• **What this task involves**:
Look below for the line containing "have same := vmod_same"; from there, print each line exactly up to and including the line containing "theorem FilesOnly.engines (h", and stop.

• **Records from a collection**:

* * * * *

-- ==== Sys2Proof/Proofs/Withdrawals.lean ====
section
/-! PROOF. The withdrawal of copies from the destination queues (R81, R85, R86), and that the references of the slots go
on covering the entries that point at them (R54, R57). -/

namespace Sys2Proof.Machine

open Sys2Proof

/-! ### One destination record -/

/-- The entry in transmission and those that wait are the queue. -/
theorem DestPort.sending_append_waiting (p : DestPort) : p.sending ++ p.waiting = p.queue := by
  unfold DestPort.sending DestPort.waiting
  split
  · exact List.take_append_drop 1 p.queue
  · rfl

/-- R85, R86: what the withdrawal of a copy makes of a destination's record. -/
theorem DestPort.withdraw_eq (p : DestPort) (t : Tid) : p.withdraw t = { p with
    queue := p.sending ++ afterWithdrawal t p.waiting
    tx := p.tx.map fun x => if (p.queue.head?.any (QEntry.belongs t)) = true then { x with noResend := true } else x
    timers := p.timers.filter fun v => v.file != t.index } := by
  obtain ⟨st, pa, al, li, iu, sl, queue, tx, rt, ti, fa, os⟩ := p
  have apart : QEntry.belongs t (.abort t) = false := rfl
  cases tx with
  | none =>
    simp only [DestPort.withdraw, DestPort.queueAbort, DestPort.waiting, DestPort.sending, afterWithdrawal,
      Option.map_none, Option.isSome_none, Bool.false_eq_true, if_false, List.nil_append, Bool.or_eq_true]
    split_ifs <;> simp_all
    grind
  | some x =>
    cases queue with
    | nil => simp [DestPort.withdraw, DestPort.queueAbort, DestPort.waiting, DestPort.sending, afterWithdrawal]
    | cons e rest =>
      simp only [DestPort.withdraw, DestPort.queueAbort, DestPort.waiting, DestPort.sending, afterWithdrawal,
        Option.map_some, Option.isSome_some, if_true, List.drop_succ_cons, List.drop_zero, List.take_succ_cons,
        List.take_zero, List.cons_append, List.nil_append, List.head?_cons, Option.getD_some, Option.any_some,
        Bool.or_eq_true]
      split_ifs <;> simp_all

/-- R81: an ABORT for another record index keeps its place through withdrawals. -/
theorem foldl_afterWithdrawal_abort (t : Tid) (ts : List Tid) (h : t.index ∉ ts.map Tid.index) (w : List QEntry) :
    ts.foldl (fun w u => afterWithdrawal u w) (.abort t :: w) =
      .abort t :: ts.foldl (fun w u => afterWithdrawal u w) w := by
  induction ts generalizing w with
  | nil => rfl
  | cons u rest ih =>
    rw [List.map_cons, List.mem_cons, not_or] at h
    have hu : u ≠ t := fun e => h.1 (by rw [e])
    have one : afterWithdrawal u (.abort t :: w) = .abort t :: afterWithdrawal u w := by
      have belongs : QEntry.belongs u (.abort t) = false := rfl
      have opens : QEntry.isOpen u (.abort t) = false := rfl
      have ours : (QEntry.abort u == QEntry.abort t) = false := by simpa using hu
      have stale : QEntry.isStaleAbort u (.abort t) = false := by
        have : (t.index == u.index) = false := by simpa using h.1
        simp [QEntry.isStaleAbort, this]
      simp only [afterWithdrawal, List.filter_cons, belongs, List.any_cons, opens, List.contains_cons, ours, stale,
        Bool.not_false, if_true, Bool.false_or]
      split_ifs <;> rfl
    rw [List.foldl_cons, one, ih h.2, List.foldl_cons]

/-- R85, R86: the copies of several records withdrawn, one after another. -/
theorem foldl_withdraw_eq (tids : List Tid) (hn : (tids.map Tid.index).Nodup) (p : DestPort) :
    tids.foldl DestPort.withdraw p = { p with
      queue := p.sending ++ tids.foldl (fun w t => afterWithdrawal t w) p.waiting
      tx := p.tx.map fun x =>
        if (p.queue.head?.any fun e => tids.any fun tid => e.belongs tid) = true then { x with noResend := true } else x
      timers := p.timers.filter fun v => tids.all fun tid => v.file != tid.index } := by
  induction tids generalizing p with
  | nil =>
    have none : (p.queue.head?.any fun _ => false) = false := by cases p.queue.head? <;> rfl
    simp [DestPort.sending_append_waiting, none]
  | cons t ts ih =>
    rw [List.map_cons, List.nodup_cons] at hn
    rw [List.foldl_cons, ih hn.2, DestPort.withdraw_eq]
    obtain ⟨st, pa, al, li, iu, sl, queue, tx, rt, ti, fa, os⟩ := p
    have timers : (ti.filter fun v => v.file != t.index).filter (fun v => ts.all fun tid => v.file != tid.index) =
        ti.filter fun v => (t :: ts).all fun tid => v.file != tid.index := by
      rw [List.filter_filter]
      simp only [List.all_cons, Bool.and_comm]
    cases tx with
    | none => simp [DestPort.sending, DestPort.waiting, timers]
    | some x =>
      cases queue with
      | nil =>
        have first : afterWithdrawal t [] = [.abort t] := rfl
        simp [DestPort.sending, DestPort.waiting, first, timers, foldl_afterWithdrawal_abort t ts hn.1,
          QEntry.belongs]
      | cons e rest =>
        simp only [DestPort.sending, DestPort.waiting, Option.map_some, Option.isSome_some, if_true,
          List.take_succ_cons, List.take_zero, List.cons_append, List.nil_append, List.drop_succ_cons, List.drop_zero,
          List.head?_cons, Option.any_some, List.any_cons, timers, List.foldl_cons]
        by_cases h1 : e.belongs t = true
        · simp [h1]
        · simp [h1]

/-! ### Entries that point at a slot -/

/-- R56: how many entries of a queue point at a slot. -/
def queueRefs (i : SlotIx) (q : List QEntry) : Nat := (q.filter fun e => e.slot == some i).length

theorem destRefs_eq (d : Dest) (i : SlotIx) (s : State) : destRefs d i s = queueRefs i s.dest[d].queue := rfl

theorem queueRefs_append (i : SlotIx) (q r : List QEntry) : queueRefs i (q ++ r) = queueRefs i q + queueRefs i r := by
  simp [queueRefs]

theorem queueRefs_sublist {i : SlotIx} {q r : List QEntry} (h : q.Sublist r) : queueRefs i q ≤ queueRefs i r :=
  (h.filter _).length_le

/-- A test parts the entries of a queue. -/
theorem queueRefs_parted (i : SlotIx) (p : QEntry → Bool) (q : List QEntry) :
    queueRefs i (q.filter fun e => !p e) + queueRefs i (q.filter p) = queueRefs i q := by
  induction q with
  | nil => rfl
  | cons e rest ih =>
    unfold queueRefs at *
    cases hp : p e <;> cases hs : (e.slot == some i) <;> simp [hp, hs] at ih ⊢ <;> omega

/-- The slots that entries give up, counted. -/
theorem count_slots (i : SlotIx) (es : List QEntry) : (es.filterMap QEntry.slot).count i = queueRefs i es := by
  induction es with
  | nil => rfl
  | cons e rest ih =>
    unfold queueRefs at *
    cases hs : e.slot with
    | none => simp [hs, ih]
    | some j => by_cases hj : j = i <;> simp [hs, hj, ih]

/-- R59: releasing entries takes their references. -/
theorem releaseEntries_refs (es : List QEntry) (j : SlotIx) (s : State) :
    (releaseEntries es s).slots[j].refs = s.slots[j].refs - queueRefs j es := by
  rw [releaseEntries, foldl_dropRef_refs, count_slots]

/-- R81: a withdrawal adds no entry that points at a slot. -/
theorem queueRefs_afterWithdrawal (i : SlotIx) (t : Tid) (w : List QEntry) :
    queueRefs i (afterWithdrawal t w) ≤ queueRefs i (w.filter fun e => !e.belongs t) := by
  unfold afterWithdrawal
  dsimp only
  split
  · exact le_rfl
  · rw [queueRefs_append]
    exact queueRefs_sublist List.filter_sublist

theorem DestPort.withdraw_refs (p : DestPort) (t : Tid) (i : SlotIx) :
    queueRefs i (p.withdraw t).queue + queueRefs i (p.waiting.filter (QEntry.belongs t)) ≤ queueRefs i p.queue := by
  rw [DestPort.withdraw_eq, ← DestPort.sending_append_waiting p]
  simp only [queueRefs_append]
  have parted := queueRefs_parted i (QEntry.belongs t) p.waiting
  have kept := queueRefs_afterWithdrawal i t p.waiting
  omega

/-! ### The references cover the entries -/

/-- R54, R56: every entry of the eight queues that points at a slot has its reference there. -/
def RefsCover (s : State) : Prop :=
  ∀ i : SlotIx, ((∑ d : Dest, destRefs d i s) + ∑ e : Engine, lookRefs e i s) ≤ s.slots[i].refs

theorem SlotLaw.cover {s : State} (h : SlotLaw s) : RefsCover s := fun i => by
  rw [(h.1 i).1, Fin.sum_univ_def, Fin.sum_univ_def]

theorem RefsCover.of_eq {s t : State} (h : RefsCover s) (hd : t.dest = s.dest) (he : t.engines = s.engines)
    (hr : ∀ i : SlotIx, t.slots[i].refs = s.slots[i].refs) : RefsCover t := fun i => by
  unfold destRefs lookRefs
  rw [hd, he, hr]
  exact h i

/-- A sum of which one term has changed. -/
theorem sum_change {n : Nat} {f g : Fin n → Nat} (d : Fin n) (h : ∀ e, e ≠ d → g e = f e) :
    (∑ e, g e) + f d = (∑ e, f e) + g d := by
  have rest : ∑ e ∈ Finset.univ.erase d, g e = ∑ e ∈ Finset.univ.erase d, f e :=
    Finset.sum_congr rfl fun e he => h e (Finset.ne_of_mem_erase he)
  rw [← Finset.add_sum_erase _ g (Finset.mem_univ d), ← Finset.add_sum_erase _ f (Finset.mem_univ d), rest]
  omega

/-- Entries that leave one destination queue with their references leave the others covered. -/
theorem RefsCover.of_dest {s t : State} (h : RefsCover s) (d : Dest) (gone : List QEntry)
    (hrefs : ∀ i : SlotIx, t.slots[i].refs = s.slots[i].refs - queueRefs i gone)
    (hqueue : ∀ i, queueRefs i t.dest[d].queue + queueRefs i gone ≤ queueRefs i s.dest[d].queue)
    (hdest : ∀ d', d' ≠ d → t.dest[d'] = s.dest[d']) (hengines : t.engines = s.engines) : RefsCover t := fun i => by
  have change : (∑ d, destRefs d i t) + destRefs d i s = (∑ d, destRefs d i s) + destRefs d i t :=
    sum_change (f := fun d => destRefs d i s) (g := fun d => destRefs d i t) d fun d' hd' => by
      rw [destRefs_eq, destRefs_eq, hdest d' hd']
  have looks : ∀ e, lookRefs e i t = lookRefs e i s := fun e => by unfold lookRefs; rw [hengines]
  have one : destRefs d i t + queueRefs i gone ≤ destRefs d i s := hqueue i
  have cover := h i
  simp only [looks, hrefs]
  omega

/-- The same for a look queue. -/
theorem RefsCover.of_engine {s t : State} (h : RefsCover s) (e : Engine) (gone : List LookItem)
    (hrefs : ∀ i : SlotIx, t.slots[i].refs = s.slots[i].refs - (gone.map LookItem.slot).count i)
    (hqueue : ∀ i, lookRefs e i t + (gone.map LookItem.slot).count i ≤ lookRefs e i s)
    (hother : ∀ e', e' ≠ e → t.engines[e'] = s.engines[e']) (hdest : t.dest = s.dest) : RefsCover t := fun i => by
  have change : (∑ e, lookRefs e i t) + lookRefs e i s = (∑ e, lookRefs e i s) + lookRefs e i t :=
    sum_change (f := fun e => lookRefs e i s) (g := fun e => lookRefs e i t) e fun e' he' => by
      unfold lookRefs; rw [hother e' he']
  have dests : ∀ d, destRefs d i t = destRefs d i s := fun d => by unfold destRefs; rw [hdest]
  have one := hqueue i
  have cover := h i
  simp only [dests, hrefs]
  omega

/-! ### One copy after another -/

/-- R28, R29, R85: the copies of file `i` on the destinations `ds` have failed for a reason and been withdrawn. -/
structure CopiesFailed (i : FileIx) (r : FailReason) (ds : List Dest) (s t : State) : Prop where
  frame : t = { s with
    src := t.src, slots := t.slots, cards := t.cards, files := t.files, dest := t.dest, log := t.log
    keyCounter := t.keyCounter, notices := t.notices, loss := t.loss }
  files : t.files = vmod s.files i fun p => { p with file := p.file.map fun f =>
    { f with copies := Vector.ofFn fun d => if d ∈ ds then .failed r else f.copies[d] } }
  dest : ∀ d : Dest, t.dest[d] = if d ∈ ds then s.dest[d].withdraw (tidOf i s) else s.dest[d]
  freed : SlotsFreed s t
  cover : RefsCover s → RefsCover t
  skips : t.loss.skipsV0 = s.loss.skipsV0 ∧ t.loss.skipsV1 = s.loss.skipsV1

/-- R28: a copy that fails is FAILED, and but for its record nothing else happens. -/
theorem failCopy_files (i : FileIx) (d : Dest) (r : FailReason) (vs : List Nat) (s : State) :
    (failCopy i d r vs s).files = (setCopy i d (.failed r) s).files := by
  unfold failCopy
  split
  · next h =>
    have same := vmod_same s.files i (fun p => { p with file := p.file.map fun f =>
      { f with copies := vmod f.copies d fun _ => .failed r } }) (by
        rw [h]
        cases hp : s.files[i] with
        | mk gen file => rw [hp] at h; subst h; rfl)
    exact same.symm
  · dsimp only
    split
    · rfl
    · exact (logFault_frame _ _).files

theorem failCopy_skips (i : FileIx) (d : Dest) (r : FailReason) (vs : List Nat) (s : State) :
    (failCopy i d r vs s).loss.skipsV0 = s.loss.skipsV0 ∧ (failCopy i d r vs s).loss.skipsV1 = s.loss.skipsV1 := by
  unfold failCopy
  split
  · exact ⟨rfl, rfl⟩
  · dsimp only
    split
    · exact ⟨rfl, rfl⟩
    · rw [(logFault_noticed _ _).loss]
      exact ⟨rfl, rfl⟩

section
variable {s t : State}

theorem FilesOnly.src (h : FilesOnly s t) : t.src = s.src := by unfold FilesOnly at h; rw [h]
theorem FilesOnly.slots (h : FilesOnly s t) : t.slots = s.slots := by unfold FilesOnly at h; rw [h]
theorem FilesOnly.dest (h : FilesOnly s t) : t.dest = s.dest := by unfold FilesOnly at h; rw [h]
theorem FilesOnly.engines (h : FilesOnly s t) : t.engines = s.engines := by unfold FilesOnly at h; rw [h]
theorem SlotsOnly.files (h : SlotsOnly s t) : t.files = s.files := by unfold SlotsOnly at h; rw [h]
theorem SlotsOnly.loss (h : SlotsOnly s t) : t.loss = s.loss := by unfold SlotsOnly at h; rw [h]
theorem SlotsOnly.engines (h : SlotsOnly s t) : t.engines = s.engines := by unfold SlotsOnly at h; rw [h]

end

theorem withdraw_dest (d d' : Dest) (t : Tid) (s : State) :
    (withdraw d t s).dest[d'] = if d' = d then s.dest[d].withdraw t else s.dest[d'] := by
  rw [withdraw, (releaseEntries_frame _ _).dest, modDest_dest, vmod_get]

* * * * *

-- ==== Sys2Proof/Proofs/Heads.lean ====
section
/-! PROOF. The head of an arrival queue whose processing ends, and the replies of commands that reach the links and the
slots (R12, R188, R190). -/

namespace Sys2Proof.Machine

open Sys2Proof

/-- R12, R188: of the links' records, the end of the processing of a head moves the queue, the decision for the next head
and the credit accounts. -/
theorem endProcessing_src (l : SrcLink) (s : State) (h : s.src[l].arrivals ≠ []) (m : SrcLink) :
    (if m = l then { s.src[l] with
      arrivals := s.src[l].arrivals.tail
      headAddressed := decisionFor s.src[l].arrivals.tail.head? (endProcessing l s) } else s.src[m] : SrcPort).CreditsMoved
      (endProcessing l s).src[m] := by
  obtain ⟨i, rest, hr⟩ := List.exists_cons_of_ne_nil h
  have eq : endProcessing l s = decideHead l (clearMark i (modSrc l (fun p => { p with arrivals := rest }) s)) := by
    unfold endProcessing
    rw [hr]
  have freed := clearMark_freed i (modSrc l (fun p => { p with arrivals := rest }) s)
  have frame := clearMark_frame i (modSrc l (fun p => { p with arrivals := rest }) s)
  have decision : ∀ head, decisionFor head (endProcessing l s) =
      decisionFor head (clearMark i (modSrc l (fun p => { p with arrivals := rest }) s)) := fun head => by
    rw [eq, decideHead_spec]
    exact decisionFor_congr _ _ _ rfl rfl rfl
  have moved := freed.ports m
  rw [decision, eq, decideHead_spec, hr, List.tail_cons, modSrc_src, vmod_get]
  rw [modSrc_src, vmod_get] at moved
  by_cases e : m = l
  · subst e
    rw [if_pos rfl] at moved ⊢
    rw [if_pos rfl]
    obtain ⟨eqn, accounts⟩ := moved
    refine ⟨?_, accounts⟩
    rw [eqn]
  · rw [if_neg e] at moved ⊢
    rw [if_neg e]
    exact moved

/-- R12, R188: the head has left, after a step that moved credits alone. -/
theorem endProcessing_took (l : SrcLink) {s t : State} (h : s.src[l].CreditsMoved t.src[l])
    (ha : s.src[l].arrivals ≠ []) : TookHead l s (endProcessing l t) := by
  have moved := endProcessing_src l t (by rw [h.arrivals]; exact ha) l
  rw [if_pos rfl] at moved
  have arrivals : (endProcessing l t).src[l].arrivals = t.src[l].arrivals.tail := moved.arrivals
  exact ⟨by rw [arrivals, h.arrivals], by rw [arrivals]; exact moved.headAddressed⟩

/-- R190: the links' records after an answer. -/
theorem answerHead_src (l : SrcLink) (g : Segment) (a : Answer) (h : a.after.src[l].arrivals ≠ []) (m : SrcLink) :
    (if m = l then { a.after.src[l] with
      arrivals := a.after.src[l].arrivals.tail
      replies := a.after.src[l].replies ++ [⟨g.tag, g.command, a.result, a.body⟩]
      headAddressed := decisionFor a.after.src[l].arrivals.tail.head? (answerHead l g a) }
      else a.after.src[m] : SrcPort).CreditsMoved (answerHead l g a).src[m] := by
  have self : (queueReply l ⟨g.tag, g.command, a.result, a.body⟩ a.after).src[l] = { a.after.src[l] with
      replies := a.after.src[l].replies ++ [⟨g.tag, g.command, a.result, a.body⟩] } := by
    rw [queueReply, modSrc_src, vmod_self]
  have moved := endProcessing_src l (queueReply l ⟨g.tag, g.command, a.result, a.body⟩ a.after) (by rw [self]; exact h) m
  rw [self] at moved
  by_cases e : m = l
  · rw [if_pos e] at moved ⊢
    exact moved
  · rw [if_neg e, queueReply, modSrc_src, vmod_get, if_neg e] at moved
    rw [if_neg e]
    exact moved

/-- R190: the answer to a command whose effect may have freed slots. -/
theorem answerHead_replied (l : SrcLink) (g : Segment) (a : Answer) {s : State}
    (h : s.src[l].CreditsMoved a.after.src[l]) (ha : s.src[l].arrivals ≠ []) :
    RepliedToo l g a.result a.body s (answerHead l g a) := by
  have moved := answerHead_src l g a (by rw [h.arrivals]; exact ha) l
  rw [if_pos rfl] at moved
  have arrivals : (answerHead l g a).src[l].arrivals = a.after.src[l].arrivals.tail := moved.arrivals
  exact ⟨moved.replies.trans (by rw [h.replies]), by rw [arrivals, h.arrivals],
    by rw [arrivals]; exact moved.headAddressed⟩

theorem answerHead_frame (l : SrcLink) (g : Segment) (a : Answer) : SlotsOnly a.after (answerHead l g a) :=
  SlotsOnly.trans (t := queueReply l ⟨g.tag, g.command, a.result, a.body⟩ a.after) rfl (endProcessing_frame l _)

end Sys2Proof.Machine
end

* * * * *

• **Written answer**:
    have same := vmod_same s.files i (fun p => { p with file := p.file.map fun f =>
      { f with copies := vmod f.copies d fun _ => .failed r } }) (by
        rw [h]
        cases hp : s.files[i] with
        | mk gen file => rw [hp] at h; subst h; rfl)
    exact same.symm
  · dsimp only
    split
    · rfl
    · exact (logFault_frame _ _).files

theorem failCopy_skips (i : FileIx) (d : Dest) (r : FailReason) (vs : List Nat) (s : State) :
    (failCopy i d r vs s).loss.skipsV0 = s.loss.skipsV0 ∧ (failCopy i d r vs s).loss.skipsV1 = s.loss.skipsV1 := by
  unfold failCopy
  split
  · exact ⟨rfl, rfl⟩
  · dsimp only
    split
    · exact ⟨rfl, rfl⟩
    · rw [(logFault_noticed _ _).loss]
      exact ⟨rfl, rfl⟩

section
variable {s t : State}

theorem FilesOnly.src (h : FilesOnly s t) : t.src = s.src := by unfold FilesOnly at h; rw [h]
theorem FilesOnly.slots (h : FilesOnly s t) : t.slots = s.slots := by unfold FilesOnly at h; rw [h]
theorem FilesOnly.dest (h : FilesOnly s t) : t.dest = s.dest := by unfold FilesOnly at h; rw [h]
theorem FilesOnly.engines (h : FilesOnly s t) : t.engines = s.engines := by unfold FilesOnly at h; rw [h]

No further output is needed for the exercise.